The Ramblers originally played tunes they had learned from 78s by pioneering hillbilly acts such as the Skillet Lickers and Charlie Poole. They quickly tired of this, however, and developed a style Thompson called "new-timey music; a bridge that connects the past and present". Their approach to this music was, Thompson noted, simple: "We like to make a big noise. We're entertainers, not preachers or poets. We get people hoping, laughing and feeling good."

Born in West Virginia in 1937, Thompson worked as a teacher before pursuing his interest in the banjo full-time. By the mid-Sixties he and his guitarist wife Bobbie were joined by both the mandolinist Bertram Levy and the fiddler Alan Jabbour in an outfit named the Hollow Rock String Road. Their tribute to the veteran Virginia fiddler Henry Reed, Traditional Dance Tunes (1968), remains one of the most important projects of its type.

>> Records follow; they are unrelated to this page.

theorem State.spdmChallenge_inv {s : State} {a1 : ℕ} {a2 : ℕ} {a3 : ℕ} (h0 : s.Inv) : (State.spdmChallenge s a1 a2 a3).Inv := by
  unfold State.spdmChallenge
  repeat' first
    | with_reducible assumption
    | with_reducible apply State.spdmRequest_inv
    | with_reducible apply State.spdmError_inv
    | with_reducible apply State.takeFree_inv
    | with_reducible apply State.respond_inv
    | with_reducible apply foldl_inv
    | (with_reducible intro _)
    | (with_reducible apply State.Inv.ofParts; with_reducible refine State.Inv.parts ?_; with_reducible assumption)
    | (with_reducible apply PairInv.snd; first | with_reducible apply State.takeFree_inv)
    | (extract_lets +onlyGivenNames x; clear_value (hx : x = _); refine (fun hw : x.Inv => ?_) ((congrArg State.Inv hx).mpr ?_); clear hx)
    | (fail_if_no_progress extract_lets +onlyGivenNames x)
    | (with_reducible refine PairInv.use (by assumption) ?_)
    | (with_reducible refine OptPairInv.use (by assumption) ?_)
    | (with_reducible refine OptInv.use (by assumption) ?_)
    | (with_reducible refine ExInv.use (by assumption) ?_)
    | (with_reducible refine OutInv.use (by assumption) ?_)
    | split
    | (with_reducible apply State.Inv.ofParts; (first | rw [List.length_map] | rw [List.length_modify] | rw [List.length_set] | rw [List.length_mapIdx]); with_reducible refine State.Inv.parts ?_; with_reducible assumption)
    | (clear_value x; split)
    | (clear_value *; split)
    | (with_reducible apply PairInv.mk)
    | (with_reducible refine Eq.symm ?_; rfl)
    | (simp only [State.Inv.mk_iff]; refine State.Inv.parts ?_)
    | (simp only [List.length_map, List.length_modify, List.length_set])

theorem State.spdmMeasurements_inv {s : State} {a1 : ℕ} {a2 : ℕ} {a3 : ℕ} {a4 : ℕ} (h0 : s.Inv) : (State.spdmMeasurements s a1 a2 a3 a4).Inv := by
  unfold State.spdmMeasurements
  repeat' first
    | with_reducible assumption
    | with_reducible apply State.spdmRequest_inv
    | with_reducible apply State.spdmError_inv
    | with_reducible apply State.takeFree_inv
    | with_reducible apply State.respond_inv
    | with_reducible apply foldl_inv
    | (with_reducible intro _)
    | (with_reducible apply State.Inv.ofParts; with_reducible refine State.Inv.parts ?_; with_reducible assumption)
    | (with_reducible apply PairInv.snd; first | with_reducible apply State.takeFree_inv)
    | (extract_lets +onlyGivenNames x; clear_value (hx : x = _); refine (fun hw : x.Inv => ?_) ((congrArg State.Inv hx).mpr ?_); clear hx)
    | (fail_if_no_progress extract_lets +onlyGivenNames x)
    | (with_reducible refine PairInv.use (by assumption) ?_)
    | (with_reducible refine OptPairInv.use (by assumption) ?_)
    | (with_reducible refine OptInv.use (by assumption) ?_)
    | (with_reducible refine ExInv.use (by assumption) ?_)
    | (with_reducible refine OutInv.use (by assumption) ?_)
    | split
    | (with_reducible apply State.Inv.ofParts; (first | rw [List.length_map] | rw [List.length_modify] | rw [List.length_set] | rw [List.length_mapIdx]); with_reducible refine State.Inv.parts ?_; with_reducible assumption)
    | (clear_value x; split)
    | (clear_value *; split)
    | (with_reducible apply PairInv.mk)
    | (with_reducible refine Eq.symm ?_; rfl)
    | (simp only [State.Inv.mk_iff]; refine State.Inv.parts ?_)
    | (simp only [List.length_map, List.length_modify, List.length_set])

theorem State.spdmUnsupported_inv {s : State} {a1 : ℕ} (h0 : s.Inv) : (State.spdmUnsupported s a1).Inv := by
  unfold State.spdmUnsupported
  repeat' first
    | with_reducible assumption
    | with_reducible apply State.spdmRequest_inv
    | with_reducible apply State.spdmError_inv
    | with_reducible apply foldl_inv
    | (with_reducible intro _)
    | (with_reducible apply State.Inv.ofParts; with_reducible refine State.Inv.parts ?_; with_reducible assumption)
    | (extract_lets +onlyGivenNames x; clear_value (hx : x = _); refine (fun hw : x.Inv => ?_) ((congrArg State.Inv hx).mpr ?_); clear hx)
    | (fail_if_no_progress extract_lets +onlyGivenNames x)
    | (with_reducible refine PairInv.use (by assumption) ?_)
    | (with_reducible refine OptPairInv.use (by assumption) ?_)
    | (with_reducible refine OptInv.use (by assumption) ?_)
    | (with_reducible refine ExInv.use (by assumption) ?_)
    | (with_reducible refine OutInv.use (by assumption) ?_)
    | split
    | (with_reducible apply State.Inv.ofParts; (first | rw [List.length_map] | rw [List.length_modify] | rw [List.length_set] | rw [List.length_mapIdx]); with_reducible refine State.Inv.parts ?_; with_reducible assumption)
    | (clear_value x; split)
    | (clear_value *; split)
    | (with_reducible apply PairInv.mk)
    | (with_reducible refine Eq.symm ?_; rfl)
    | (simp only [State.Inv.mk_iff]; refine State.Inv.parts ?_)
    | (simp only [List.length_map, List.length_modify, List.length_set])

theorem execSpdmGetVersion_inv {a0 : ℕ} {s : State} (h1 : s.Inv) : OutInv (execSpdmGetVersion a0 s) := by
  unfold execSpdmGetVersion
  repeat' first
    | with_reducible assumption
    | with_reducible apply State.spdmVersion_inv
    | with_reducible apply OutInv.next
    | with_reducible apply OutInv.fault
    | with_reducible apply OutInv.refused
    | with_reducible apply foldl_inv
    | (with_reducible intro _)
    | (with_reducible apply State.Inv.ofParts; with_reducible refine State.Inv.parts ?_; with_reducible assumption)
    | (extract_lets +onlyGivenNames x; clear_value (hx : x = _); refine (fun hw : x.Inv => ?_) ((congrArg State.Inv hx).mpr ?_); clear hx)
    | (fail_if_no_progress extract_lets +onlyGivenNames x)
    | (with_reducible refine PairInv.use (by assumption) ?_)
    | (with_reducible refine OptPairInv.use (by assumption) ?_)
    | (with_reducible refine OptInv.use (by assumption) ?_)
    | (with_reducible refine ExInv.use (by assumption) ?_)
    | (with_reducible refine OutInv.use (by assumption) ?_)
    | split
    | (with_reducible apply State.Inv.ofParts; (first | rw [List.length_map] | rw [List.length_modify] | rw [List.length_set] | rw [List.length_mapIdx]); with_reducible refine State.Inv.parts ?_; with_reducible assumption)
    | (clear_value x; split)
    | (clear_value *; split)
    | (with_reducible apply PairInv.mk)
    | (with_reducible refine Eq.symm ?_; rfl)
    | (simp only [State.Inv.mk_iff]; refine State.Inv.parts ?_)
    | (simp only [List.length_map, List.length_modify, List.length_set])
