-- ==== Sys2Proof/Laws/InvStartup.lean ====
section
/-! SUPPORT. The invariant is kept by the operations of Machine/Startup.lean. -/

set_option linter.all false

namespace Sys2Proof.Machine

theorem State.takeAgeing_inv {s : State} (h0 : s.Inv) : (State.takeAgeing s).Inv := by
  unfold State.takeAgeing
  repeat' first
    | with_reducible assumption
    | with_reducible apply State.each_inv
    | with_reducible apply State.modPower_inv
    | with_reducible apply State.setNat_inv
    | with_reducible apply foldl_inv
    | (with_reducible intro _)
    | (with_reducible apply State.Inv.ofParts; with_reducible refine State.Inv.parts ?_; with_reducible assumption)
    | (extract_lets +onlyGivenNames x; clear_value (hx : x = _); refine (fun hw : x.Inv => ?_) ((congrArg State.Inv hx).mpr ?_); clear hx)
    | (fail_if_no_progress extract_lets +onlyGivenNames x)
    | (with_reducible refine PairInv.use (by assumption) ?_)
    | (with_reducible refine OptPairInv.use (by assumption) ?_)
    | (with_reducible refine OptInv.use (by assumption) ?_)
    | (with_reducible refine ExInv.use (by assumption) ?_)
    | (with_reducible refine OutInv.use (by assumption) ?_)
    | split
    | (with_reducible apply State.Inv.ofParts; (first | rw [List.length_map] | rw [List.length_modify] | rw [List.length_set] | rw [List.length_mapIdx]); with_reducible refine State.Inv.parts ?_; with_reducible assumption)
    | (clear_value x; split)
    | (clear_value *; split)
    | (with_reducible apply PairInv.mk)
    | (with_reducible refine Eq.symm ?_; rfl)
    | (simp only [State.Inv.mk_iff]; refine State.Inv.parts ?_)
    | (simp only [List.length_map, List.length_modify, List.length_set])

theorem State.takeOwnerLock_inv {s : State} (h0 : s.Inv) : (State.takeOwnerLock s).Inv := by
  unfold State.takeOwnerLock
  repeat' first
    | with_reducible assumption
    | with_reducible apply State.setNat_inv
    | with_reducible apply foldl_inv
    | (with_reducible intro _)
    | (with_reducible apply State.Inv.ofParts; with_reducible refine State.Inv.parts ?_; with_reducible assumption)
    | (extract_lets +onlyGivenNames x; clear_value (hx : x = _); refine (fun hw : x.Inv => ?_) ((congrArg State.Inv hx).mpr ?_); clear hx)
    | (fail_if_no_progress extract_lets +onlyGivenNames x)
    | (with_reducible refine PairInv.use (by assumption) ?_)
    | (with_reducible refine OptPairInv.use (by assumption) ?_)
    | (with_reducible refine OptInv.use (by assumption) ?_)
    | (with_reducible refine ExInv.use (by assumption) ?_)
    | (with_reducible refine OutInv.use (by assumption) ?_)
    | split
    | (with_reducible apply State.Inv.ofParts; (first | rw [List.length_map] | rw [List.length_modify] | rw [List.length_set] | rw [List.length_mapIdx]); with_reducible refine State.Inv.parts ?_; with_reducible assumption)
    | (clear_value x; split)
    | (clear_value *; split)
    | (with_reducible apply PairInv.mk)
    | (with_reducible refine Eq.symm ?_; rfl)
    | (simp only [State.Inv.mk_iff]; refine State.Inv.parts ?_)
    | (simp only [List.length_map, List.length_modify, List.length_set])

theorem State.holdFault_inv {s : State} (h0 : s.Inv) : (State.holdFault s).Inv := by
  unfold State.holdFault
  repeat' first
    | with_reducible assumption
    | with_reducible apply State.modFaults_inv
    | with_reducible apply foldl_inv
    | (with_reducible intro _)
    | (with_reducible apply State.Inv.ofParts; with_reducible refine State.Inv.parts ?_; with_reducible assumption)
    | (extract_lets +onlyGivenNames x; clear_value (hx : x = _); refine (fun hw : x.Inv => ?_) ((congrArg State.Inv hx).mpr ?_); clear hx)
    | (fail_if_no_progress extract_lets +onlyGivenNames x)
    | (with_reducible refine PairInv.use (by assumption) ?_)
    | (with_reducible refine OptPairInv.use (by assumption) ?_)
    | (with_reducible refine OptInv.use (by assumption) ?_)
    | (with_reducible refine ExInv.use (by assumption) ?_)
    | (with_reducible refine OutInv.use (by assumption) ?_)
    | split
    | (with_reducible apply State.Inv.ofParts; (first | rw [List.length_map] | rw [List.length_modify] | rw [List.length_set] | rw [List.length_mapIdx]); with_reducible refine State.Inv.parts ?_; with_reducible assumption)
    | (clear_value x; split)
    | (clear_value *; split)
    | (with_reducible apply PairInv.mk)
    | (with_reducible refine Eq.symm ?_; rfl)
    | (simp only [State.Inv.mk_iff]; refine State.Inv.parts ?_)
    | (simp only [List.length_map, List.length_modify, List.length_set])

theorem State.bootHalt_inv {s : State} (h0 : s.Inv) : (State.bootHalt s).Inv := by
  unfold State.bootHalt
  repeat' first
    | with_reducible assumption
    | with_reducible apply State.takeFree_inv
    | with_reducible apply State.modFw_inv
    | with_reducible apply State.holdFault_inv
    | with_reducible apply foldl_inv
    | (with_reducible intro _)
    | (with_reducible apply State.Inv.ofParts; with_reducible refine State.Inv.parts ?_; with_reducible assumption)
    | (with_reducible apply PairInv.snd; first | with_reducible apply State.takeFree_inv)
    | (extract_lets +onlyGivenNames x; clear_value (hx : x = _); refine (fun hw : x.Inv => ?_) ((congrArg State.Inv hx).mpr ?_); clear hx)
    | (fail_if_no_progress extract_lets +onlyGivenNames x)
    | (with_reducible refine PairInv.use (by assumption) ?_)
    | (with_reducible refine OptPairInv.use (by assumption) ?_)
    | (with_reducible refine OptInv.use (by assumption) ?_)
    | (with_reducible refine ExInv.use (by assumption) ?_)
    | (with_reducible refine OutInv.use (by assumption) ?_)
    | split
    | (with_reducible apply State.Inv.ofParts; (first | rw [List.length_map] | rw [List.length_modify] | rw [List.length_set] | rw [List.length_mapIdx]); with_reducible refine State.Inv.parts ?_; with_reducible assumption)
    | (clear_value x; split)
    | (clear_value *; split)
    | (with_reducible apply PairInv.mk)
    | (with_reducible refine Eq.symm ?_; rfl)
    | (simp only [State.Inv.mk_iff]; refine State.Inv.parts ?_)
    | (simp only [List.length_map, List.length_modify, List.length_set])

theorem State.powerUp_inv {s : State} {a1 a2 a3 : ℕ} (h0 : s.Inv) : (State.powerUp s a1 a2 a3).Inv := by
  unfold State.powerUp
  split
  rename_i c1 s1 e1
  have h1 : s1.Inv := PairInv.use e1 (State.takeFree_inv h0)
  split
  rename_i c2 s2 e2
  have h2 : s2.Inv := PairInv.use e2 (State.takeFree_inv h1)
  split
  rename_i c3 s3 e3
  have h3 : s3.Inv := PairInv.use e3 (State.takeFree_inv h2)
  clear e1 e2 e3 h1 h2 h0
  extract_lets +onlyGivenNames t _ n n1 n2 n3
  have k0 : n.Inv := State.Inv.ofParts
    { store := storeWf_filter _ _ _ h3.store, keys := rfl, ports := rfl, buses := rfl, heads := rfl, acts := rfl, streams := rfl, pcls := rfl, rsls := rfl,
      wrls := rfl, loops := rfl, channels := rfl, slots := h3.slots }
  have k1 : n1.Inv := State.takeOwnerLock_inv (State.takeAgeing_inv k0)
  have k2 : n2.Inv := State.setNat_inv (State.setNat_inv k1)
  have k3 : n3.Inv := State.setNat_inv k2
  exact ite_inv (State.modFw_inv (State.holdFault_inv k3) rfl) k3
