theorem execGetLogPage_inv {a0 : ℕ} {a1 : ℕ} {a2 : ℕ} {a3 : ℕ} {a4 : Bool} {a5 : ℕ} {a6 : ℕ} {s : State} (h7 : s.Inv) : OutInv (execGetLogPage a0 a1 a2 a3 a4 a5 a6 s) := by
  unfold execGetLogPage
  repeat' first
    | with_reducible assumption
    | with_reducible apply State.admin_inv
    | with_reducible apply State.sendData_inv
    | with_reducible apply State.modPort_inv
    | with_reducible apply OutInv.next
    | with_reducible apply OutInv.fault
    | with_reducible apply OutInv.refused
    | with_reducible apply foldl_inv
    | (with_reducible intro _)
    | (with_reducible apply State.Inv.ofParts; with_reducible refine State.Inv.parts ?_; with_reducible assumption)
    | (extract_lets +onlyGivenNames x; clear_value (hx : x = _); refine (fun hw : x.Inv => ?_) ((congrArg State.Inv hx).mpr ?_); clear hx)
    | (fail_if_no_progress extract_lets +onlyGivenNames x)
    | (with_reducible refine PairInv.use (by assumption) ?_)
    | (with_reducible refine OptPairInv.use (by assumption) ?_)
    | (with_reducible refine OptInv.use (by assumption) ?_)
    | (with_reducible refine ExInv.use (by assumption) ?_)
    | (with_reducible refine OutInv.use (by assumption) ?_)
    | split
    | (with_reducible apply State.Inv.ofParts; (first | rw [List.length_map] | rw [List.length_modify] | rw [List.length_set] | rw [List.length_mapIdx]); with_reducible refine State.Inv.parts ?_; with_reducible assumption)
    | (clear_value x; split)
    | (clear_value *; split)
    | (with_reducible apply PairInv.mk)
    | (with_reducible refine Eq.symm ?_; rfl)
    | (simp only [State.Inv.mk_iff]; refine State.Inv.parts ?_)
    | (simp only [List.length_map, List.length_modify, List.length_set])

theorem State.setFeature_inv {s : State} {a1 : ℕ} {a2 : ℕ} {a3 : Bool} {a4 : Bool} {a5 : Port → Port} (h0 : s.Inv) : (State.setFeature s a1 a2 a3 a4 a5).Inv := by
  unfold State.setFeature
  repeat' first
    | with_reducible assumption
    | with_reducible apply State.admin_inv
    | with_reducible apply State.modPort_inv
    | with_reducible apply foldl_inv
    | (with_reducible intro _)
    | (with_reducible apply State.Inv.ofParts; with_reducible refine State.Inv.parts ?_; with_reducible assumption)
    | (extract_lets +onlyGivenNames x; clear_value (hx : x = _); refine (fun hw : x.Inv => ?_) ((congrArg State.Inv hx).mpr ?_); clear hx)
    | (fail_if_no_progress extract_lets +onlyGivenNames x)
    | (with_reducible refine PairInv.use (by assumption) ?_)
    | (with_reducible refine OptPairInv.use (by assumption) ?_)
    | (with_reducible refine OptInv.use (by assumption) ?_)
    | (with_reducible refine ExInv.use (by assumption) ?_)
    | (with_reducible refine OutInv.use (by assumption) ?_)
    | split
    | (with_reducible apply State.Inv.ofParts; (first | rw [List.length_map] | rw [List.length_modify] | rw [List.length_set] | rw [List.length_mapIdx]); with_reducible refine State.Inv.parts ?_; with_reducible assumption)
    | (clear_value x; split)
    | (clear_value *; split)
    | (with_reducible apply PairInv.mk)
    | (with_reducible refine Eq.symm ?_; rfl)
    | (simp only [State.Inv.mk_iff]; refine State.Inv.parts ?_)
    | (simp only [List.length_map, List.length_modify, List.length_set])

theorem execSetFeaturesArbitration_inv {a0 : ℕ} {a1 : ℕ} {a2 : ℕ} {a3 : Bool} {s : State} (h4 : s.Inv) : OutInv (execSetFeaturesArbitration a0 a1 a2 a3 s) := by
  unfold execSetFeaturesArbitration
  repeat' first
    | with_reducible assumption
    | with_reducible apply State.setFeature_inv
    | with_reducible apply OutInv.next
    | with_reducible apply OutInv.fault
    | with_reducible apply OutInv.refused
    | with_reducible apply foldl_inv
    | (with_reducible intro _)
    | (with_reducible apply State.Inv.ofParts; with_reducible refine State.Inv.parts ?_; with_reducible assumption)
    | (extract_lets +onlyGivenNames x; clear_value (hx : x = _); refine (fun hw : x.Inv => ?_) ((congrArg State.Inv hx).mpr ?_); clear hx)
    | (fail_if_no_progress extract_lets +onlyGivenNames x)
    | (with_reducible refine PairInv.use (by assumption) ?_)
    | (with_reducible refine OptPairInv.use (by assumption) ?_)
    | (with_reducible refine OptInv.use (by assumption) ?_)
    | (with_reducible refine ExInv.use (by assumption) ?_)
    | (with_reducible refine OutInv.use (by assumption) ?_)
    | split
    | (with_reducible apply State.Inv.ofParts; (first | rw [List.length_map] | rw [List.length_modify] | rw [List.length_set] | rw [List.length_mapIdx]); with_reducible refine State.Inv.parts ?_; with_reducible assumption)
    | (clear_value x; split)
    | (clear_value *; split)
    | (with_reducible apply PairInv.mk)
    | (with_reducible refine Eq.symm ?_; rfl)
    | (simp only [State.Inv.mk_iff]; refine State.Inv.parts ?_)
    | (simp only [List.length_map, List.length_modify, List.length_set])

In 1972, the year in which Bobbie Thompson died in a car crash, Thompson joined the fiddler Bill Hicks and multi-instrumentalist Jim Watson in forming the Red Clay Ramblers. A début album was released in 1974 but it was only with the addition to their lineup of the pianist Mike Craver that they found a signature style.

In early 1975, the Red Clay Ramblers headed for New York where they performed in Diamond Studs, a hit musical based on the life of Jesse James. On returning to North Carolina they recorded the album Stolen Love (1975) and demonstrated their eclecticism by including a fine version of Ivor Novello's "Keep the Home Fires Burning". Later acclaimed Red Clay Ramblers discs included Twisted Laurel (1976), Merchant's Lunch (1978), Hard Times (1981) and Rambler (1992).

In 1985 they returned to the New York stage, performing the incidental music for Sam Shepard's A Lie of the Mind. They later collaborated with the playwright on two of his films, Far North (1989) and Silent Tongue (1993), but by the time the latter was released it was clear that Tommy Thompson was experiencing health problems. Diagnosed with the early stages of dementia, he was forced to retire from performing in 1994.